▶ WHAT YOU NEED TO DO
The output is the lines below from the one with "def Reg.SYS_TAG_STAT : RegSpec" through the one with "[31:0] EVT_DROP_CNT. -/", both included, printed exactly and with no other line.

(Extracted records)

-- ==== Sys2Proof/Machine/RegMap.lean ====
section
/-! DEFINITION. The register and table map: one `RegSpec` per register or table word the spec's chapters
describe (R19 to R23, R457, R458), with its unit, address, repetition, access type, reset word and the fields of
each change class. The rule that gives each one is named in its docstring. -/

namespace Sys2Proof.Machine

/-- Access types of R20. -/
inductive Access where
  | rw | ro | w1c | wo
  deriving DecidableEq, Repr

/-- How many records a table has: fixed, or by rate and grade (R5, R7, R21). -/
inductive CountKind where
  /-- as written -/
  | fix
  /-- one per conditioned input channel -/
  | chan
  /-- one per object -/
  | obj
  /-- one per output -/
  | out
  /-- sixteen per output -/
  | out16
  /-- one per loudspeaker position -/
  | spk
  /-- input-side patch destinations -/
  | rin
  deriving DecidableEq, Repr

/-- Change classes of R14. -/
inductive ChangeClass where
  | live | staged | frozen
  deriving DecidableEq, Repr

/-- One field of a word: bits [hi:lo] and its change class. -/
structure FieldSpec where
  hi : Nat
  lo : Nat
  cls : ChangeClass
  deriving DecidableEq, Repr

/-- One register, or one word of a table's record. -/
structure RegSpec where
  unit : Nat
  base : Nat
  n1 : Nat
  s1 : Nat
  n2 : Nat
  s2 : Nat
  kind : CountKind
  acc : Access
  reset : Nat
  fields : List FieldSpec
  deriving DecidableEq, Repr

/-- The address of element `i` (and sub-element `j`) of a register. -/
def RegSpec.at (r : RegSpec) (i : Nat := 0) (j : Nat := 0) : Nat := r.base + i * r.s1 + j * r.s2


/-- R72: [1:0] RATE. -/
def Reg.SYS_RENDER_RATE : RegSpec :=
  ⟨0x00, 0x10000100, 1, 4, 1, 4, .fix, .rw, 0x1, [⟨1, 0, .frozen⟩]⟩

/-- R432: [23:0] EPOCH. -/
def Reg.SYS_EPOCH : RegSpec :=
  ⟨0x00, 0x10000104, 1, 4, 1, 4, .fix, .ro, 0x1, [⟨23, 0, .live⟩]⟩

/-- R432: [15:12] STRAPS; [11:8] STAGE; [2:0] CAUSE. -/
def Reg.SYS_START : RegSpec :=
  ⟨0x00, 0x10000108, 1, 4, 1, 4, .fix, .ro, 0x0, [⟨15, 12, .live⟩, ⟨11, 8, .live⟩, ⟨2, 0, .live⟩]⟩

/-- R72: [31:0] REC0. -/
def Reg.SYS_TAG_W0 : RegSpec :=
  ⟨0x00, 0x10000200, 1, 4, 1, 4, .fix, .rw, 0x0, [⟨31, 0, .live⟩]⟩

/-- R72: [31:0] REC1. -/
def Reg.SYS_TAG_W1 : RegSpec :=
  ⟨0x00, 0x10000204, 1, 4, 1, 4, .fix, .rw, 0x0, [⟨31, 0, .live⟩]⟩

/-- R72: [31:0] REC2. -/
def Reg.SYS_TAG_W2 : RegSpec :=
  ⟨0x00, 0x10000208, 1, 4, 1, 4, .fix, .rw, 0x0, [⟨31, 0, .live⟩]⟩

/-- R72: [31:0] REC3. -/
def Reg.SYS_TAG_W3 : RegSpec :=
  ⟨0x00, 0x1000020C, 1, 4, 1, 4, .fix, .rw, 0x0, [⟨31, 0, .live⟩]⟩

/-- R72: [0:0] BUSY. -/
def Reg.SYS_TAG_STAT : RegSpec :=
  ⟨0x00, 0x10000210, 1, 4, 1, 4, .fix, .ro, 0x0, [⟨0, 0, .live⟩]⟩

/-- R72: [31:0] DROP_CNT. -/
def Reg.SYS_TAG_DROP_CNT : RegSpec :=
  ⟨0x00, 0x10000214, 1, 4, 1, 4, .fix, .rw, 0x0, [⟨31, 0, .live⟩]⟩

/-- R459: [31:16] CTRL_PORT; [1:1] EVT_FWD_EN; [0:0] REMOTE_EN. -/
def Reg.SYS_CTRL : RegSpec :=
  ⟨0x00, 0x10000300, 1, 4, 1, 4, .fix, .rw, 0xA3DE0000, [⟨31, 16, .live⟩, ⟨1, 1, .live⟩, ⟨0, 0, .live⟩]⟩

/-- R459: [31:0] IP. -/
def Reg.SYS_EVT_FWD_IP : RegSpec :=
  ⟨0x00, 0x10000304, 1, 4, 1, 4, .fix, .rw, 0x0, [⟨31, 0, .live⟩]⟩

/-- R459: [31:16] UDP; [10:8] PORT; [3:0] KEY. -/
def Reg.SYS_EVT_FWD_CFG : RegSpec :=
  ⟨0x00, 0x10000308, 1, 4, 1, 4, .fix, .rw, 0x0, [⟨31, 16, .live⟩, ⟨10, 8, .live⟩, ⟨3, 0, .live⟩]⟩

/-- R459: [31:0] SESSION_LO. -/
def Reg.SYS_SESSION_LO : RegSpec :=
  ⟨0x00, 0x1000030C, 1, 4, 1, 4, .fix, .ro, 0x0, [⟨31, 0, .live⟩]⟩

/-- R459: [31:0] SESSION_HI. -/
def Reg.SYS_SESSION_HI : RegSpec :=
  ⟨0x00, 0x10000310, 1, 4, 1, 4, .fix, .ro, 0x0, [⟨31, 0, .live⟩]⟩

/-- R459: [31:0] EN. -/
def Reg.SYS_EVT_EN : RegSpec :=
  ⟨0x00, 0x10000320, 8, 4, 1, 4, .fix, .rw, 0xFFFFFFFF, [⟨31, 0, .live⟩]⟩

/-- R459: [31:0] BASE_LO. -/
def Reg.SYS_SNAP_BASE_LO : RegSpec :=
  ⟨0x00, 0x10000340, 1, 4, 1, 4, .fix, .rw, 0x0, [⟨31, 0, .live⟩]⟩

/-- R459: [7:0] BASE_HI. -/
def Reg.SYS_SNAP_BASE_HI : RegSpec :=
  ⟨0x00, 0x10000344, 1, 4, 1, 4, .fix, .rw, 0x0, [⟨7, 0, .live⟩]⟩

/-- R459: [15:0] POS. -/
def Reg.SYS_CUE_POS : RegSpec :=
  ⟨0x00, 0x10000348, 1, 4, 1, 4, .fix, .ro, 0xFFFF, [⟨15, 0, .live⟩]⟩

/-- R459: [31:0] EVT_DROP_CNT. -/
def Reg.SYS_EVT_DROP_CNT : RegSpec :=
  ⟨0x00, 0x10000350, 1, 4, 1, 4, .fix, .rw, 0x0, [⟨31, 0, .live⟩]⟩

/-- R459: [31:0] AUTH_FAIL_CNT. -/
def Reg.SYS_AUTH_FAIL_CNT : RegSpec :=
  ⟨0x00, 0x10000354, 1, 4, 1, 4, .fix, .rw, 0x0, [⟨31, 0, .live⟩]⟩

/-- R459: [31:0] REPLAY_CNT. -/
def Reg.SYS_REPLAY_CNT : RegSpec :=
  ⟨0x00, 0x10000358, 1, 4, 1, 4, .fix, .rw, 0x0, [⟨31, 0, .live⟩]⟩

/-- R459: [31:0] SESSION_MISS_CNT. -/
def Reg.SYS_SESSION_MISS_CNT : RegSpec :=
  ⟨0x00, 0x1000035C, 1, 4, 1, 4, .fix, .rw, 0x0, [⟨31, 0, .live⟩]⟩

/-- R459: [1:1] EVT_DROP_STK; [0:0] AUTH_FAIL_STK. -/
def Reg.SYS_STAT : RegSpec :=
  ⟨0x00, 0x10000360, 1, 4, 1, 4, .fix, .w1c, 0x0, [⟨1, 1, .live⟩, ⟨0, 0, .live⟩]⟩

/-- R73: [6:0] PEND. -/
def Reg.SYS_TAG_PEND : RegSpec :=
  ⟨0x00, 0x1000FFF0, 1, 4, 1, 4, .fix, .ro, 0x0, [⟨6, 0, .live⟩]⟩

/-- R73: [31:0] LATE_CNT. -/
def Reg.SYS_TAG_LATE_CNT : RegSpec :=
  ⟨0x00, 0x1000FFF4, 1, 4, 1, 4, .fix, .rw, 0x0, [⟨31, 0, .live⟩]⟩

/-- R73: [31:0] STALE_CNT. -/
def Reg.SYS_TAG_STALE_CNT : RegSpec :=
  ⟨0x00, 0x1000FFF8, 1, 4, 1, 4, .fix, .rw, 0x0, [⟨31, 0, .live⟩]⟩

/-- R432: [31:0] OFFER_LO. -/
def Reg.FEA_OFFER_LO : RegSpec :=
  ⟨0x01, 0x10010100, 1, 4, 1, 4, .fix, .ro, 0xFFFF, [⟨31, 0, .live⟩]⟩

/-- R432: [31:0] OFFER_HI. -/
def Reg.FEA_OFFER_HI : RegSpec :=
  ⟨0x01, 0x10010104, 1, 4, 1, 4, .fix, .ro, 0x0, [⟨31, 0, .live⟩]⟩

/-- R432: [31:0] IMAGE_REQ. -/
def Reg.FEA_IMAGE_REQ_LO : RegSpec :=
  ⟨0x01, 0x10010108, 1, 4, 1, 4, .fix, .ro, 0x0, [⟨31, 0, .live⟩]⟩

/-- R432: [31:0] IMAGE_REQ. -/
def Reg.FEA_IMAGE_REQ_HI : RegSpec :=
  ⟨0x01, 0x1001010C, 1, 4, 1, 4, .fix, .ro, 0x0, [⟨31, 0, .live⟩]⟩

/-- R432: [31:0] DRIVER_REQ. -/
def Reg.FEA_DRIVER_REQ_LO : RegSpec :=
  ⟨0x01, 0x10010110, 1, 4, 1, 4, .fix, .ro, 0xFFFFFFFF, [⟨31, 0, .live⟩]⟩

/-- R432: [31:0] DRIVER_REQ. -/
def Reg.FEA_DRIVER_REQ_HI : RegSpec :=
  ⟨0x01, 0x10010114, 1, 4, 1, 4, .fix, .ro, 0xFFFFFFFF, [⟨31, 0, .live⟩]⟩

/-- R432: [31:0] ACCEPT. -/
def Reg.FEA_ACCEPT_LO : RegSpec :=
  ⟨0x01, 0x10010118, 1, 4, 1, 4, .fix, .ro, 0x1, [⟨31, 0, .live⟩]⟩

/-- R432: [31:0] ACCEPT. -/
def Reg.FEA_ACCEPT_HI : RegSpec :=
  ⟨0x01, 0x1001011C, 1, 4, 1, 4, .fix, .ro, 0x0, [⟨31, 0, .live⟩]⟩

/-- R432: [3:3] DEP_DROP; [2:2] RATE_DOWN; [1:1] DRV_USED; [0:0] FINAL. -/
def Reg.FEA_STAT : RegSpec :=
  ⟨0x01, 0x10010120, 1, 4, 1, 4, .fix, .ro, 0x0, [⟨3, 3, .live⟩, ⟨2, 2, .live⟩, ⟨1, 1, .live⟩, ⟨0, 0, .live⟩]⟩

/-- R530: [1:0] STATE. -/
def Reg.SEC_LC : RegSpec :=
  ⟨0x02, 0x10020100, 1, 4, 1, 4, .fix, .ro, 0x0, [⟨1, 0, .live⟩]⟩

/-- R530: [15:8] CONFIRM; [1:0] TARGET. -/
def Reg.SEC_LC_REQ : RegSpec :=
  ⟨0x02, 0x10020104, 1, 4, 1, 4, .fix, .wo, 0x0, [⟨15, 8, .live⟩, ⟨1, 0, .live⟩]⟩

/-- R530: [6:0] FILTER. -/
def Reg.SEC_TAMPER : RegSpec :=
  ⟨0x02, 0x10020108, 1, 4, 1, 4, .fix, .rw, 0xA, [⟨6, 0, .live⟩]⟩

/-- R530: [2:2] DENY_STK; [1:1] LC_STK; [0:0] TAMPER_STK. -/
def Reg.SEC_STAT : RegSpec :=
  ⟨0x02, 0x1002010C, 1, 4, 1, 4, .fix, .w1c, 0x0, [⟨2, 2, .live⟩, ⟨1, 1, .live⟩, ⟨0, 0, .live⟩]⟩

/-- R530: [15:0] VALID. -/
def Reg.SEC_KEY_VALID : RegSpec :=
  ⟨0x02, 0x10020110, 1, 4, 1, 4, .fix, .ro, 0x0, [⟨15, 0, .live⟩]⟩

/-- R530: [31:0] DENY_CNT. -/
def Reg.SEC_DENY_CNT : RegSpec :=
  ⟨0x02, 0x10020114, 1, 4, 1, 4, .fix, .rw, 0x0, [⟨31, 0, .live⟩]⟩

/-- R575: [9:9] RESTART_EN; [8:8] ALONE_EN; [6:0] MASK. -/
def Reg.HLT_ABD_MASK : RegSpec :=
  ⟨0x03, 0x10030100, 1, 4, 1, 4, .fix, .rw, 0x27F, [⟨9, 9, .live⟩, ⟨8, 8, .live⟩, ⟨6, 0, .live⟩]⟩

/-- R575: [31:24] TJ_MAX; [23:16] PARITY_MAX; [15:0] RT_UE_MAX. -/
def Reg.HLT_ABD_LIMITS : RegSpec :=
  ⟨0x03, 0x10030104, 1, 4, 1, 4, .fix, .rw, 0x73010010, [⟨31, 24, .live⟩, ⟨23, 16, .live⟩, ⟨15, 0, .live⟩]⟩

/-- R575: [15:8] LAST; [6:0] MET. -/
def Reg.HLT_ABD_STAT : RegSpec :=
  ⟨0x03, 0x10030108, 1, 4, 1, 4, .fix, .ro, 0x0, [⟨15, 8, .live⟩, ⟨6, 0, .live⟩]⟩

/-- R575: [31:16] HIGH; [15:0] LOW. -/
def Reg.HLT_MARGIN : RegSpec :=
  ⟨0x03, 0x1003010C, 1, 4, 1, 4, .fix, .rw, 0x780028, [⟨31, 16, .live⟩, ⟨15, 0, .live⟩]⟩

/-- R575: [31:16] RETIRE_MS; [15:0] UP_S. -/
def Reg.HLT_TIMING : RegSpec :=
  ⟨0x03, 0x10030110, 1, 4, 1, 4, .fix, .rw, 0x64000A, [⟨31, 16, .live⟩, ⟨15, 0, .live⟩]⟩

/-- R575: [24:16] ISLAND; [15:0] SLACK. -/
def Reg.HLT_SLACK_MIN : RegSpec :=
  ⟨0x03, 0x10030114, 1, 4, 1, 4, .fix, .ro, 0x0, [⟨24, 16, .live⟩, ⟨15, 0, .live⟩]⟩

/-- R575: [15:8] CLASS; [7:0] INST. -/
def Reg.HLT_RETIRE : RegSpec :=
  ⟨0x03, 0x10030118, 1, 4, 1, 4, .fix, .wo, 0x0, [⟨15, 8, .live⟩, ⟨7, 0, .live⟩]⟩

/-- R575: [5:5] TEMP_STK; [4:4] SUPPLY_STK; [3:3] MARGIN_STK; [2:2] WEARLOG_FULL_STK; [1:1] NOSPARE_STK; [0:0] RETIRE_STK. -/
def Reg.HLT_STAT : RegSpec :=
  ⟨0x03, 0x1003011C, 1, 4, 1, 4, .fix, .w1c, 0x0, [⟨5, 5, .live⟩, ⟨4, 4, .live⟩, ⟨3, 3, .live⟩, ⟨2, 2, .live⟩, ⟨1, 1, .live⟩, ⟨0, 0, .live⟩]⟩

▶ COMPLETED TASK
def Reg.SYS_TAG_STAT : RegSpec :=
  ⟨0x00, 0x10000210, 1, 4, 1, 4, .fix, .ro, 0x0, [⟨0, 0, .live⟩]⟩

/-- R72: [31:0] DROP_CNT. -/
def Reg.SYS_TAG_DROP_CNT : RegSpec :=
  ⟨0x00, 0x10000214, 1, 4, 1, 4, .fix, .rw, 0x0, [⟨31, 0, .live⟩]⟩

/-- R459: [31:16] CTRL_PORT; [1:1] EVT_FWD_EN; [0:0] REMOTE_EN. -/
def Reg.SYS_CTRL : RegSpec :=
  ⟨0x00, 0x10000300, 1, 4, 1, 4, .fix, .rw, 0xA3DE0000, [⟨31, 16, .live⟩, ⟨1, 1, .live⟩, ⟨0, 0, .live⟩]⟩

/-- R459: [31:0] IP. -/
def Reg.SYS_EVT_FWD_IP : RegSpec :=
  ⟨0x00, 0x10000304, 1, 4, 1, 4, .fix, .rw, 0x0, [⟨31, 0, .live⟩]⟩

/-- R459: [31:16] UDP; [10:8] PORT; [3:0] KEY. -/
def Reg.SYS_EVT_FWD_CFG : RegSpec :=
  ⟨0x00, 0x10000308, 1, 4, 1, 4, .fix, .rw, 0x0, [⟨31, 16, .live⟩, ⟨10, 8, .live⟩, ⟨3, 0, .live⟩]⟩

/-- R459: [31:0] SESSION_LO. -/
def Reg.SYS_SESSION_LO : RegSpec :=
  ⟨0x00, 0x1000030C, 1, 4, 1, 4, .fix, .ro, 0x0, [⟨31, 0, .live⟩]⟩

/-- R459: [31:0] SESSION_HI. -/
def Reg.SYS_SESSION_HI : RegSpec :=
  ⟨0x00, 0x10000310, 1, 4, 1, 4, .fix, .ro, 0x0, [⟨31, 0, .live⟩]⟩

/-- R459: [31:0] EN. -/
def Reg.SYS_EVT_EN : RegSpec :=
  ⟨0x00, 0x10000320, 8, 4, 1, 4, .fix, .rw, 0xFFFFFFFF, [⟨31, 0, .live⟩]⟩

/-- R459: [31:0] BASE_LO. -/
def Reg.SYS_SNAP_BASE_LO : RegSpec :=
  ⟨0x00, 0x10000340, 1, 4, 1, 4, .fix, .rw, 0x0, [⟨31, 0, .live⟩]⟩

/-- R459: [7:0] BASE_HI. -/
def Reg.SYS_SNAP_BASE_HI : RegSpec :=
  ⟨0x00, 0x10000344, 1, 4, 1, 4, .fix, .rw, 0x0, [⟨7, 0, .live⟩]⟩

/-- R459: [15:0] POS. -/
def Reg.SYS_CUE_POS : RegSpec :=
  ⟨0x00, 0x10000348, 1, 4, 1, 4, .fix, .ro, 0xFFFF, [⟨15, 0, .live⟩]⟩

/-- R459: [31:0] EVT_DROP_CNT. -/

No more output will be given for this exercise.